↓↓↓
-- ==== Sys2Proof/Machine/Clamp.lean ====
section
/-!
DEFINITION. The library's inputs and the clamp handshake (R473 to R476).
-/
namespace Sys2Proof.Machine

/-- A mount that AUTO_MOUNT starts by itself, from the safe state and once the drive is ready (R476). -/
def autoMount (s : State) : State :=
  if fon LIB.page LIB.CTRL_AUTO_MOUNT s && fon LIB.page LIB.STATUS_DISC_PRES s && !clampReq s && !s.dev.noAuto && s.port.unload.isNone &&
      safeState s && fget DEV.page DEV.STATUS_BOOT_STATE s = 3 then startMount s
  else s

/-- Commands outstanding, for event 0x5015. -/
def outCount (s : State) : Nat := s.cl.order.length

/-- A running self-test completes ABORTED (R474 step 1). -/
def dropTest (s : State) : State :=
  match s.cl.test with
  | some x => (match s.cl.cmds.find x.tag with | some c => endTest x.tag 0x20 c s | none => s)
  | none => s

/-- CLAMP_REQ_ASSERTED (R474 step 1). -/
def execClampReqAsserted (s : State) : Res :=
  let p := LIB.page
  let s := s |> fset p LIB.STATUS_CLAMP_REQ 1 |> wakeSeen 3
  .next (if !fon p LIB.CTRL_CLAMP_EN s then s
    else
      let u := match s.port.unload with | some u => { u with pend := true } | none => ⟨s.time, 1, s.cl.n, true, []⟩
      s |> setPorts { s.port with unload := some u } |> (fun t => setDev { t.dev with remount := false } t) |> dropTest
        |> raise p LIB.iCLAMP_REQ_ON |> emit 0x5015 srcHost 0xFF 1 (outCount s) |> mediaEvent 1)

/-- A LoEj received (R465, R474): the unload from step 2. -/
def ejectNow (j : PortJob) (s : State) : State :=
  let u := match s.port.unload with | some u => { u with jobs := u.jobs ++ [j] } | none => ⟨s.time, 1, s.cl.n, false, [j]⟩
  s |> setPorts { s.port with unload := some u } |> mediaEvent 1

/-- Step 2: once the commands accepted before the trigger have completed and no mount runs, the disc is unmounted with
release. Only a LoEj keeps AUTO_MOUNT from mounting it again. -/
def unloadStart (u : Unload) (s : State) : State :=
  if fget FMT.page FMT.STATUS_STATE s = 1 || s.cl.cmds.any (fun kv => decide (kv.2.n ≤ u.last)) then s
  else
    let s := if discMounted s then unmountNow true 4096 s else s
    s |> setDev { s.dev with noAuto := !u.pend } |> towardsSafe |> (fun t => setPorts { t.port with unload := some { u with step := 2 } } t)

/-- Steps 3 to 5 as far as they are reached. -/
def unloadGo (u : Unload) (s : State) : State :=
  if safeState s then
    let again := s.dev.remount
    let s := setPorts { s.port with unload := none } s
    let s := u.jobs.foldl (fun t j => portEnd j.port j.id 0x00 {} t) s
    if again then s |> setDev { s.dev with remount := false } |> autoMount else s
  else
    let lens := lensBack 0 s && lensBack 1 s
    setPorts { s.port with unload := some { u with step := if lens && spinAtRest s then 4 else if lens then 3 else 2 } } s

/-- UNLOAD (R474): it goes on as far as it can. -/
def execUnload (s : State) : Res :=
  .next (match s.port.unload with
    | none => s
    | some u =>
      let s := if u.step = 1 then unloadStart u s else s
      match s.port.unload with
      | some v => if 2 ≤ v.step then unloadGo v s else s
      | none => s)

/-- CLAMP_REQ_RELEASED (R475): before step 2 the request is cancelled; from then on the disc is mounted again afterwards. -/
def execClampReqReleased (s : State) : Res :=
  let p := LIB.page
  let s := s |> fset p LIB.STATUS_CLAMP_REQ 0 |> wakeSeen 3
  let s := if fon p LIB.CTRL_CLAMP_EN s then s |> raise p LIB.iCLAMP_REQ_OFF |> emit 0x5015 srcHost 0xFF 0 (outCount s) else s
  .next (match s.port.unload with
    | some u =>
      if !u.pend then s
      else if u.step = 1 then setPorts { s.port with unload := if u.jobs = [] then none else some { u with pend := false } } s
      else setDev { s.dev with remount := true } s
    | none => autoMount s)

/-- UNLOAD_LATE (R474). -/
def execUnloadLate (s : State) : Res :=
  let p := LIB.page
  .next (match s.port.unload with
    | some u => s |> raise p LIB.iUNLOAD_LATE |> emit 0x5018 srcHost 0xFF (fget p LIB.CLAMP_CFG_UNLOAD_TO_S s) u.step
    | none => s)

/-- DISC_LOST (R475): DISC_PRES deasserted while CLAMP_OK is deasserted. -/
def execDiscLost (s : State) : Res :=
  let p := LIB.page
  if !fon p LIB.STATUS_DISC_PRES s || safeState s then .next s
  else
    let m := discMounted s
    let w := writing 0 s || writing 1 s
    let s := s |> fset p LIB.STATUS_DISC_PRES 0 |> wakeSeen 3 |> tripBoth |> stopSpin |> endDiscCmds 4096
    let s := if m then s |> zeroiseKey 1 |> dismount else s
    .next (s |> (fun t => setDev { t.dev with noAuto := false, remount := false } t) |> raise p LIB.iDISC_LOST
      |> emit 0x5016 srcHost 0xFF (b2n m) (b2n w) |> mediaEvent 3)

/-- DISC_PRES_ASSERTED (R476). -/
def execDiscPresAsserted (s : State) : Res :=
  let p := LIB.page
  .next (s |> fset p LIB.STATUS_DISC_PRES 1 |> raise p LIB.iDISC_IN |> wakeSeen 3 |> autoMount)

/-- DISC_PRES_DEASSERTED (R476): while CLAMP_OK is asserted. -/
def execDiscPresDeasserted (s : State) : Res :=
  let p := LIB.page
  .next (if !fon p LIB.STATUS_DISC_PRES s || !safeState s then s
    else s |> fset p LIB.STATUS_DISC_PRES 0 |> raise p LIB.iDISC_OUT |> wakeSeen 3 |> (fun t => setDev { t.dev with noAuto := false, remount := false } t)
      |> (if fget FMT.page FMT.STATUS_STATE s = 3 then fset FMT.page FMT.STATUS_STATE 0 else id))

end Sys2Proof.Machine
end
↑↑↑
● YOUR OBJECTIVE:
Word for word, restate all of the entries.

● ANSWER SPACE:
-- ==== Sys2Proof/Machine/Clamp.lean ====
section
/-!
DEFINITION. The library's inputs and the clamp handshake (R473 to R476).
-/
namespace Sys2Proof.Machine

/-- A mount that AUTO_MOUNT starts by itself, from the safe state and once the drive is ready (R476). -/
def autoMount (s : State) : State :=
  if fon LIB.page LIB.CTRL_AUTO_MOUNT s && fon LIB.page LIB.STATUS_DISC_PRES s && !clampReq s && !s.dev.noAuto && s.port.unload.isNone &&
      safeState s && fget DEV.page DEV.STATUS_BOOT_STATE s = 3 then startMount s
  else s

/-- Commands outstanding, for event 0x5015. -/
def outCount (s : State) : Nat := s.cl.order.length

/-- A running self-test completes ABORTED (R474 step 1). -/
def dropTest (s : State) : State :=
  match s.cl.test with
  | some x => (match s.cl.cmds.find x.tag with | some c => endTest x.tag 0x20 c s | none => s)
  | none => s

/-- CLAMP_REQ_ASSERTED (R474 step 1). -/
def execClampReqAsserted (s : State) : Res :=
  let p := LIB.page
  let s := s |> fset p LIB.STATUS_CLAMP_REQ 1 |> wakeSeen 3
  .next (if !fon p LIB.CTRL_CLAMP_EN s then s
    else
      let u := match s.port.unload with | some u => { u with pend := true } | none => ⟨s.time, 1, s.cl.n, true, []⟩
      s |> setPorts { s.port with unload := some u } |> (fun t => setDev { t.dev with remount := false } t) |> dropTest
        |> raise p LIB.iCLAMP_REQ_ON |> emit 0x5015 srcHost 0xFF 1 (outCount s) |> mediaEvent 1)

/-- A LoEj received (R465, R474): the unload from step 2. -/
def ejectNow (j : PortJob) (s : State) : State :=
  let u := match s.port.unload with | some u => { u with jobs := u.jobs ++ [j] } | none => ⟨s.time, 1, s.cl.n, false, [j]⟩
  s |> setPorts { s.port with unload := some u } |> mediaEvent 1

/-- Step 2: once the commands accepted before the trigger have completed and no mount runs, the disc is unmounted with
release. Only a LoEj keeps AUTO_MOUNT from mounting it again. -/
def unloadStart (u : Unload) (s : State) : State :=
  if fget FMT.page FMT.STATUS_STATE s = 1 || s.cl.cmds.any (fun kv => decide (kv.2.n ≤ u.last)) then s
  else
    let s := if discMounted s then unmountNow true 4096 s else s
    s |> setDev { s.dev with noAuto := !u.pend } |> towardsSafe |> (fun t => setPorts { t.port with unload := some { u with step := 2 } } t)

/-- Steps 3 to 5 as far as they are reached. -/
def unloadGo (u : Unload) (s : State) : State :=
  if safeState s then
    let again := s.dev.remount
    let s := setPorts { s.port with unload := none } s
    let s := u.jobs.foldl (fun t j => portEnd j.port j.id 0x00 {} t) s
    if again then s |> setDev { s.dev with remount := false } |> autoMount else s
  else
    let lens := lensBack 0 s && lensBack 1 s
    setPorts { s.port with unload := some { u with step := if lens && spinAtRest s then 4 else if lens then 3 else 2 } } s

/-- UNLOAD (R474): it goes on as far as it can. -/
def execUnload (s : State) : Res :=
  .next (match s.port.unload with
    | none => s
    | some u =>
      let s := if u.step = 1 then unloadStart u s else s
      match s.port.unload with
      | some v => if 2 ≤ v.step then unloadGo v s else s
      | none => s)

/-- CLAMP_REQ_RELEASED (R475): before step 2 the request is cancelled; from then on the disc is mounted again afterwards. -/
def execClampReqReleased (s : State) : Res :=
  let p := LIB.page
  let s := s |> fset p LIB.STATUS_CLAMP_REQ 0 |> wakeSeen 3
  let s := if fon p LIB.CTRL_CLAMP_EN s then s |> raise p LIB.iCLAMP_REQ_OFF |> emit 0x5015 srcHost 0xFF 0 (outCount s) else s
  .next (match s.port.unload with
    | some u =>
      if !u.pend then s
      else if u.step = 1 then setPorts { s.port with unload := if u.jobs = [] then none else some { u with pend := false } } s
      else setDev { s.dev with remount := true } s
    | none => autoMount s)

/-- UNLOAD_LATE (R474). -/
def execUnloadLate (s : State) : Res :=
  let p := LIB.page
  .next (match s.port.unload with
    | some u => s |> raise p LIB.iUNLOAD_LATE |> emit 0x5018 srcHost 0xFF (fget p LIB.CLAMP_CFG_UNLOAD_TO_S s) u.step
    | none => s)

/-- DISC_LOST (R475): DISC_PRES deasserted while CLAMP_OK is deasserted. -/
def execDiscLost (s : State) : Res :=
  let p := LIB.page
  if !fon p LIB.STATUS_DISC_PRES s || safeState s then .next s
  else
    let m := discMounted s
    let w := writing 0 s || writing 1 s
    let s := s |> fset p LIB.STATUS_DISC_PRES 0 |> wakeSeen 3 |> tripBoth |> stopSpin |> endDiscCmds 4096
    let s := if m then s |> zeroiseKey 1 |> dismount else s
    .next (s |> (fun t => setDev { t.dev with noAuto := false, remount := false } t) |> raise p LIB.iDISC_LOST
      |> emit 0x5016 srcHost 0xFF (b2n m) (b2n w) |> mediaEvent 3)

/-- DISC_PRES_ASSERTED (R476). -/
def execDiscPresAsserted (s : State) : Res :=
  let p := LIB.page
  .next (s |> fset p LIB.STATUS_DISC_PRES 1 |> raise p LIB.iDISC_IN |> wakeSeen 3 |> autoMount)

/-- DISC_PRES_DEASSERTED (R476): while CLAMP_OK is asserted. -/
def execDiscPresDeasserted (s : State) : Res :=
  let p := LIB.page
  .next (if !fon p LIB.STATUS_DISC_PRES s || !safeState s then s
    else s |> fset p LIB.STATUS_DISC_PRES 0 |> raise p LIB.iDISC_OUT |> wakeSeen 3 |> (fun t => setDev { t.dev with noAuto := false, remount := false } t)
      |> (if fget FMT.page FMT.STATUS_STATE s = 3 then fset FMT.page FMT.STATUS_STATE 0 else id))

end Sys2Proof.Machine
end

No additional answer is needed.